Hi my name is Chris and I'm new to Lumberjocks and am not fully up to speed with this website, but sadly a tragedy in a friends life has prompted me to post sooner than anticipated and I would like some heartfelt help please.

My friends 8 week old baby called Carys (a name which means 'Love') has sadly passed away and my wife has been asked to read out a poem at their funeral (see below) and I was hoping to make something personal as a gift of celebration for baby Carys's short life.

The poem reads;

*Little Snowdrop*

The world may never notice 
If a Snowdrop doesn't bloom,
Or even pause to wonder 
If the petals fall too soon.

But every life that ever forms, 
Or ever comes to be, 
Touches the world in some small way 
For all eternity.

The little one we longed for 
Was swiftly here and gone. 
But the love that was then planted
Is a light that still shines on.

And though our arms are empty,
Our hearts know what to do. 
For every beating of our hearts 
Says that we love you.

I am open to all any any ideas but I would like something nice and not tacky. I was ideally thinking of creating a single 3D Snowdrop in a vase but I'm new to scroll sawing and have no idea of how to do this and nor do I have any plans. I've done compound cuts on the scroll saw before however I don't have a plan that could make this.

Carys's funeral is on Wednesday 16th Dec 2015 which is why I am asking for your sincere urgent help. I would be very grateful indeed if anybody could provide me with plans to make this, or indeed with plans for any other ideas that would fit around this poem. Carys's parents also want the funeral attenders to have a splash of pink so I will be looking to incorporate this colour into any design I have.

I realise I don't have much time, but then I want to be able to give something from the heart so I hope you can help me.

I know I should't publish my email address but I'm quite prepared to be spammed in the hope that someone could help me.

Yours with thanks and wishes
Chris
email: [email protected]
Tel: 07988 871 978 (UK time but message or send pictures anytime)

If you can help with designs/ideas/patterns or anything else I will not send on your patterns or make them public as I realise some of you make a living from this.

Thank you to all who have taken the time to read this


----------



## johnstoneb (Jun 14, 2012)

That is the worst thing that can happen to any parent. My heart goes out to them.
Can you incorpoorate that poem into something.


----------



## dyfhid (Jun 4, 2015)

Does it help to have a picture?
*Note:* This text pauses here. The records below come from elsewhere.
-- ==== Sys2Proof/Machine/Checksum.lean ====
section
/-! DEFINITION. The checksum engine CSE (40_checksum.md): the byte step, the fold, and the seven operations. -/

namespace Sys2Proof.Machine

/-- One of the eight iterations of R100: "if low bit set, shift right and XOR with 0xA001, else shift right". -/
def crcShift (c : Half) : Half := if c.getLsbD 0 then (c >>> 1) ^^^ Config.crcPoly else c >>> 1

/-- `crc_step(c, b)` (R100). -/
def crcStep (c : Half) (b : Byte) : Half := Nat.repeat crcShift 8 (c ^^^ b.setWidth 16)

/-- `fold(s, c)` (R101). -/
def crcFold (s : List Byte) (c : Half) : Half := s.foldl crcStep c

/-- `crc16(s)` (R101). -/
def crc16 (s : List Byte) : Half := crcFold s Config.crcInit

/-- What `CRC.APPEND` returns (R106): the checksum little-endian behind the bytes. -/
def withChecksum (s : List Byte) : List Byte := s ++ le16Bytes (crc16 s)

/-- The effect of `CRC.VERIFY` on the registers and the error it raises (R107). The checksum covers all but the last two
bytes; all 16 bits are compared. -/
def State.verify (s : State) (f : List Byte) : State × Option Err :=
  if f.length < 2 then (s, some (.tooShort f.length))
  else
    let computed := crc16 (f.take (f.length - 2))
    let received := le16At f (f.length - 2)
    ({ s with crcRx := computed, calccrc := computed, recvcrc := received, crcOk := decide (computed = received) },
      if computed = received then none else some (.checksum computed received))

/-- `CRC.RESET k` (R102). -/
def execCrcReset (k : Engine) (s : State) : Out := unlessBusy s ((s.setCrc k Config.crcInit).ret .none)

/-- `CRC.UPDB k, b` (R103). -/
def execCrcUpdb (k : Engine) (b : Byte) (s : State) : Out :=
  unlessBusy s ((s.setCrc k (crcStep (s.crc k) b)).ret .none)

/-- `CRC.UPD k, s` (R104). -/
def execCrcUpd (k : Engine) (b : List Byte) (s : State) : Out :=
  unlessBusy s ((s.setCrc k (crcFold b (s.crc k))).ret .none)

/-- `CRC.SUM k, s` (R105). -/
def execCrcSum (k : Engine) (b : List Byte) (s : State) : Out :=
  unlessBusy s ((s.setCrc k (crc16 b)).ret (.half (crc16 b)))

/-- `CRC.GET k` (R108). -/
def execCrcGet (k : Engine) (s : State) : Out := unlessBusy s (s.ret (.half (s.crc k)))

/-- `CRC.APPEND s` (R106): uses instance `TX`. -/
def execCrcAppend (b : List Byte) (s : State) : Out :=
  unlessBusy s ((s.setCrc .tx (crc16 b)).ret (.bytes (withChecksum b)))

/-- `CRC.VERIFY f` (R107): uses instance `RX`. -/
def execCrcVerify (f : List Byte) (s : State) : Out :=
  unlessBusy s (match s.verify f with
    | (t, none) => t.ret .none
    | (t, some e) => t.raise e)

end Sys2Proof.Machine
end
I have this snowdrop in my "To Make" folder, I was going to either carve it or scrollsaw it out.










One idea, it might take some time, but you could scroll the poem and the picture onto a nice board.


----------



## johnstoneb (Jun 14, 2012)

Take your time and do it right. The gift will mean as much maybe even more after the funeral. Most people give their condolences at the funeral and then are uncomfortable with the subject after that. The family still needs that support to help them grieve.


----------



## a1Jim (Aug 9, 2008)

What about a scroll saw portrait of the baby with your poem below.

http://lumberjocks.com/MichaelAgate/blog/34177


----------



## pmayer (Jan 3, 2010)

My thoughts are the same as johnstoneb. You sound a bit frantic right now, and that's not a good starting point for designing or building a project. I'd sit with this a bit, and I think the gift would be even more meaningful a few weeks after the funeral.


----------



## Shep177 (Dec 11, 2015)

Thanks guys and I really appreciate you taking the time to read this and reply and I sincerely thank you all.

I have a few ideas now and will take your advice and take my time to get it right for them…no need to rush this, plus right now it has been perhaps more important to concentrate on others rather than start building.

I will keep you all posted on what I finally produce and may I just say a big thank you once again


----------